Pick out each line of the records in which the word "target" appears.

- - -

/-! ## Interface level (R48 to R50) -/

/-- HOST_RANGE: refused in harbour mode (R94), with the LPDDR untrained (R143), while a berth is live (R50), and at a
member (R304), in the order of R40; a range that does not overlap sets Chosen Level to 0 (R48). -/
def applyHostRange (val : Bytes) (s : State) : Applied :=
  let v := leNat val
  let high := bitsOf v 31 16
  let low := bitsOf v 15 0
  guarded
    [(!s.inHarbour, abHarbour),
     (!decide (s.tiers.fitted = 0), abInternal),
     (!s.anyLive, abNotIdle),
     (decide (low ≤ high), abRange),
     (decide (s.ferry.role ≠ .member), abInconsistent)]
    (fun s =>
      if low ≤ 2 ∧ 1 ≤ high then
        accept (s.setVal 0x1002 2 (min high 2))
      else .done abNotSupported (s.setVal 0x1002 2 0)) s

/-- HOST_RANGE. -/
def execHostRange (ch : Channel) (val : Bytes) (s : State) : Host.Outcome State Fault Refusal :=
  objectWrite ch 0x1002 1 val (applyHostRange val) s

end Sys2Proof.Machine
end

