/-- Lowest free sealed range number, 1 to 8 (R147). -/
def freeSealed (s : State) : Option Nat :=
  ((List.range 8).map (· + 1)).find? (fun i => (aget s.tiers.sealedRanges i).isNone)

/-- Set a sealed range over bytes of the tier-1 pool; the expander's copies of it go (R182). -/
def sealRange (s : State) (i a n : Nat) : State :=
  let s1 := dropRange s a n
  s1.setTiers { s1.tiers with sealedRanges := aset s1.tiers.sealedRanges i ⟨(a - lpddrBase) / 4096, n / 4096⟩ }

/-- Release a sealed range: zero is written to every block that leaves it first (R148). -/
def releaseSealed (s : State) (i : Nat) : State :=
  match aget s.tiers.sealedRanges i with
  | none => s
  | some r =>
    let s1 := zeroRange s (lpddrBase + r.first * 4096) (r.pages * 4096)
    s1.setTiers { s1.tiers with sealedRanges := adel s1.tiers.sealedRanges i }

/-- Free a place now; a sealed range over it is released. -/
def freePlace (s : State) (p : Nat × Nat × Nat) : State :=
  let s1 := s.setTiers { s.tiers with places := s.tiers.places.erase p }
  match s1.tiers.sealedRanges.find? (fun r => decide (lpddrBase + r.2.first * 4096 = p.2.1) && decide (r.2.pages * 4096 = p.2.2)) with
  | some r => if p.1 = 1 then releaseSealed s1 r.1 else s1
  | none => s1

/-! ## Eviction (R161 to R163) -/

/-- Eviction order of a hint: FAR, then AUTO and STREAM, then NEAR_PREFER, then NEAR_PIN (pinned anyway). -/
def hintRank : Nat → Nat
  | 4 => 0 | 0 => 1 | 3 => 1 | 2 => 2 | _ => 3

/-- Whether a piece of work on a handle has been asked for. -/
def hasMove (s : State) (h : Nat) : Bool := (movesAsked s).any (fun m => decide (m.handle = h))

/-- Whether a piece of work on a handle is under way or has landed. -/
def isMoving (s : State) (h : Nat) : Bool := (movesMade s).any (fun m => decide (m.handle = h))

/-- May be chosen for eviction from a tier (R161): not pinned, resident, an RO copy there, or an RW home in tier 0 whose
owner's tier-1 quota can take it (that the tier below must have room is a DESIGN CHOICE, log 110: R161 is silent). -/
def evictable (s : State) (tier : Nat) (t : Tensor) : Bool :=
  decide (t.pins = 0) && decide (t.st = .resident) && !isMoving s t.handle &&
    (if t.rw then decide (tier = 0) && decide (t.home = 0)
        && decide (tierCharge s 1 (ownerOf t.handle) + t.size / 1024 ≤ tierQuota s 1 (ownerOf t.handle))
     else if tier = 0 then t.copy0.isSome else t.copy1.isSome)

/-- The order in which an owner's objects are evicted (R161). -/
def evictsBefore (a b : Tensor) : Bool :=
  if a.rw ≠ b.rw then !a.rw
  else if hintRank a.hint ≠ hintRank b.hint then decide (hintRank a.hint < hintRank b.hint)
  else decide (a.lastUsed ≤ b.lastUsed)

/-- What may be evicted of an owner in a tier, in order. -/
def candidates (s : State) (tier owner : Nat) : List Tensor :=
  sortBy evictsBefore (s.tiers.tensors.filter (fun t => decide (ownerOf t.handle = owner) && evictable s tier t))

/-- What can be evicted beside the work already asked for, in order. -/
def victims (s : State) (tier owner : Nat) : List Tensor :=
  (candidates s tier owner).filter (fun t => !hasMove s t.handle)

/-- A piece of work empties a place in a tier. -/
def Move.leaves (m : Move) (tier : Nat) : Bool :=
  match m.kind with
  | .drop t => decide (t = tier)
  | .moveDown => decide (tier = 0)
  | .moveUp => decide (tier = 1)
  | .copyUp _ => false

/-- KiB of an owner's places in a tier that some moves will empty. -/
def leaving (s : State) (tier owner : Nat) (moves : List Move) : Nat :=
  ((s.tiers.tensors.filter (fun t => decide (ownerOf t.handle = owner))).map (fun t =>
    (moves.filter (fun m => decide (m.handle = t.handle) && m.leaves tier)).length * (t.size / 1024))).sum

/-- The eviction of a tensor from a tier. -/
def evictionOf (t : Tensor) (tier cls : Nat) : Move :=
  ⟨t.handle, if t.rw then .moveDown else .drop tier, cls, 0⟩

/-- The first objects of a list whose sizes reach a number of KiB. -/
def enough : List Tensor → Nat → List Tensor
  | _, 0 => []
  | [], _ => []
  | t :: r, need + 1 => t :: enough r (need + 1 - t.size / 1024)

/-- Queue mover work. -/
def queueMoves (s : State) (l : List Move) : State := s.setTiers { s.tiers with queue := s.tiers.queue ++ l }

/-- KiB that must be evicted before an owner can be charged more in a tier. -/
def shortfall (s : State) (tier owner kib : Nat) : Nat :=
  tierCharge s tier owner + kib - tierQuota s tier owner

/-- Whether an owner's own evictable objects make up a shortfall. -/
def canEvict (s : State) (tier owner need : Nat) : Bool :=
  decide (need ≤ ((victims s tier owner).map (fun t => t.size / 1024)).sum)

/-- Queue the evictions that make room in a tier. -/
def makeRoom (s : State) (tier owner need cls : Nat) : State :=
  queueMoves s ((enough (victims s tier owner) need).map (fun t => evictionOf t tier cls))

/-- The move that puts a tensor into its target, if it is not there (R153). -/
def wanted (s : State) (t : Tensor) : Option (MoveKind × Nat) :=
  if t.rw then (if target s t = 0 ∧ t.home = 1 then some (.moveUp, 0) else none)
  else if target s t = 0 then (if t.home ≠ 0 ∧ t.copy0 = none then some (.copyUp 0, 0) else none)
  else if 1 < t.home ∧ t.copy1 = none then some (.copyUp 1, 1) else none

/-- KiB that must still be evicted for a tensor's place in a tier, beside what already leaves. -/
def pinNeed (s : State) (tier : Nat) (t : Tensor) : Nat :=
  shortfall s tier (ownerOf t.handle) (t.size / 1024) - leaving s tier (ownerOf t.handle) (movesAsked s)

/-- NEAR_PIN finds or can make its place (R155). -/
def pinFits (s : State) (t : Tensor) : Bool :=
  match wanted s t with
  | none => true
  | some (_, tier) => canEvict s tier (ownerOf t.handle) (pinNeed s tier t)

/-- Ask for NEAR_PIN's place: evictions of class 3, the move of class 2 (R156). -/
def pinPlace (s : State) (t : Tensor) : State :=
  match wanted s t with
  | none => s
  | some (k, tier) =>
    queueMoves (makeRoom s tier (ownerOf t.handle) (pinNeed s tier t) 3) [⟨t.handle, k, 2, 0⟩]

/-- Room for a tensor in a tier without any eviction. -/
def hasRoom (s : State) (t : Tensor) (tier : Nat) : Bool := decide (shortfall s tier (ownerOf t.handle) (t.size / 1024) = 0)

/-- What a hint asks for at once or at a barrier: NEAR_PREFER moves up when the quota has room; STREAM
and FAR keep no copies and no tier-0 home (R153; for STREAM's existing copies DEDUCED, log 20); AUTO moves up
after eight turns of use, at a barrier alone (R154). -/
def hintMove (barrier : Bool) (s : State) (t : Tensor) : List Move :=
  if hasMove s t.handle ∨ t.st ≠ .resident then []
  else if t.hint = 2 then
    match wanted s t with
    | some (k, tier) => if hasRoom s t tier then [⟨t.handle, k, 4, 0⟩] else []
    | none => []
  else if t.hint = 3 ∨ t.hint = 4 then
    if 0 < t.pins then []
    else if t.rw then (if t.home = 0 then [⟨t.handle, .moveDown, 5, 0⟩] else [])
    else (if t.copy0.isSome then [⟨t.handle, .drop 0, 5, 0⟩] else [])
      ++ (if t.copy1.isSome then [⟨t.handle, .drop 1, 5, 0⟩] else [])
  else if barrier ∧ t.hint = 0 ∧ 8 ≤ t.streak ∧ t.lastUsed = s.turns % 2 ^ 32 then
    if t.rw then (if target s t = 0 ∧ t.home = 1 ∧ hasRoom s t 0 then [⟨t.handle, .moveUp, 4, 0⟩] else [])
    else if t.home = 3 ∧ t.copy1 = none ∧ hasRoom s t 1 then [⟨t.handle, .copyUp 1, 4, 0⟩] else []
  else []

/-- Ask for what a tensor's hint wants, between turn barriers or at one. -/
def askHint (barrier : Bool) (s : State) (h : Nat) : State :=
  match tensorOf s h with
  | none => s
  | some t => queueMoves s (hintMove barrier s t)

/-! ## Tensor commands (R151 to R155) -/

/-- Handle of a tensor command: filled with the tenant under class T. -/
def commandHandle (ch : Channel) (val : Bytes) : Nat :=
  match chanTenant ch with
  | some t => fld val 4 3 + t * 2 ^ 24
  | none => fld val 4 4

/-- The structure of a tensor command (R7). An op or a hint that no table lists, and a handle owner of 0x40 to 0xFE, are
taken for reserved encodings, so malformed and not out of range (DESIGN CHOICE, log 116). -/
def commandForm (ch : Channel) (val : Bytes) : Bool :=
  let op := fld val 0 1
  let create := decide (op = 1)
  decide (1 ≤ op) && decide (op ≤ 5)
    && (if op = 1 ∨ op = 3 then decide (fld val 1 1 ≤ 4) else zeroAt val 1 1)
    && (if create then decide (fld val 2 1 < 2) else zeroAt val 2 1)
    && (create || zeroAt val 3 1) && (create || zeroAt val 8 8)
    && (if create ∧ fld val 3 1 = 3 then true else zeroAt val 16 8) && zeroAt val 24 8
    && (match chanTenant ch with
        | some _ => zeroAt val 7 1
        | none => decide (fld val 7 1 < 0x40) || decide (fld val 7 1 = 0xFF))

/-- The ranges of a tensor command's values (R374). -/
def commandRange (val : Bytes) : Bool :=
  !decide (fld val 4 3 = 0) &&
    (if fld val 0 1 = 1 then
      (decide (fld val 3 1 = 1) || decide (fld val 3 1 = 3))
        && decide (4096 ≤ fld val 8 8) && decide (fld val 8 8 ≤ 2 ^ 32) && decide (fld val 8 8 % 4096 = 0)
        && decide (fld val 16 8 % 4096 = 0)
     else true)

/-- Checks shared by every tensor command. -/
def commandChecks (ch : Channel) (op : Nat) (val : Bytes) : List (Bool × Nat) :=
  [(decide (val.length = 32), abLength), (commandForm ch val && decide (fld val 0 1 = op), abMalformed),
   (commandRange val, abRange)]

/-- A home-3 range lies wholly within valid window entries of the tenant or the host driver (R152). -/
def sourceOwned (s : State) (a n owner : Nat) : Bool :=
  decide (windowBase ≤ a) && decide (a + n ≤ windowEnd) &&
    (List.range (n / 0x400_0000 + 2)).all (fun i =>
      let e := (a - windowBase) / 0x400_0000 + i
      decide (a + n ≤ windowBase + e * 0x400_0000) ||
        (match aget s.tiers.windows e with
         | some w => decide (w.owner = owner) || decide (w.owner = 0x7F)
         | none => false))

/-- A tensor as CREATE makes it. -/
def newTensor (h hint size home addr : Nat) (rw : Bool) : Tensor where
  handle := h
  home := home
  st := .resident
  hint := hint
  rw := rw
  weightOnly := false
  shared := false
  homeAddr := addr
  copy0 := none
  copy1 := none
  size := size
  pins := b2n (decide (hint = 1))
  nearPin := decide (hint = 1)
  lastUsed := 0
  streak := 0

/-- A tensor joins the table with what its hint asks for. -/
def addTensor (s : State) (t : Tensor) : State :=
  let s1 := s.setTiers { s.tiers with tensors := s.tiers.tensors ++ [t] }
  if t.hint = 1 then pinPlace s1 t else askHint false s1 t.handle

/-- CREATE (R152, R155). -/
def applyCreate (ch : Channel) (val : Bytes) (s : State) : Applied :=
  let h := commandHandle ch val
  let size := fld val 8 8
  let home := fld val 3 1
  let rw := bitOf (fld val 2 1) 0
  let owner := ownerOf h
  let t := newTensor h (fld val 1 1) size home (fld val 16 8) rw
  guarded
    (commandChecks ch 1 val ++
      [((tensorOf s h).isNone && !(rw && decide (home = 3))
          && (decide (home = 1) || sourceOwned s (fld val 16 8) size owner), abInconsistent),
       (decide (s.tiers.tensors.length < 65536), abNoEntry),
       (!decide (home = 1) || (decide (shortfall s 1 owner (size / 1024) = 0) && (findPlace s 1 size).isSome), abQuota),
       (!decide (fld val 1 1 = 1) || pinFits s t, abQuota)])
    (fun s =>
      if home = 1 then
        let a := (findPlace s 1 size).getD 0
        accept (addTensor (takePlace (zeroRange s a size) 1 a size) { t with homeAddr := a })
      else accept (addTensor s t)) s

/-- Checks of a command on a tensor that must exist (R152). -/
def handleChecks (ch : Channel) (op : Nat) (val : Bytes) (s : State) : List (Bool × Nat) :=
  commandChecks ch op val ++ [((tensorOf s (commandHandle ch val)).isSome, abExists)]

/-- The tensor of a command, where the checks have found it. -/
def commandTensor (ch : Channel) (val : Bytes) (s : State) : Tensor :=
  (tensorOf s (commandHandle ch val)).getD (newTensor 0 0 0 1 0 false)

- - -

## Output for this task
/-- The move that puts a tensor into its target, if it is not there (R153). -/
  if t.rw then (if target s t = 0 ∧ t.home = 1 then some (.moveUp, 0) else none)
  else if target s t = 0 then (if t.home ≠ 0 ∧ t.copy0 = none then some (.copyUp 0, 0) else none)
    if t.rw then (if target s t = 0 ∧ t.home = 1 ∧ hasRoom s t 0 then [⟨t.handle, .moveUp, 4, 0⟩] else [])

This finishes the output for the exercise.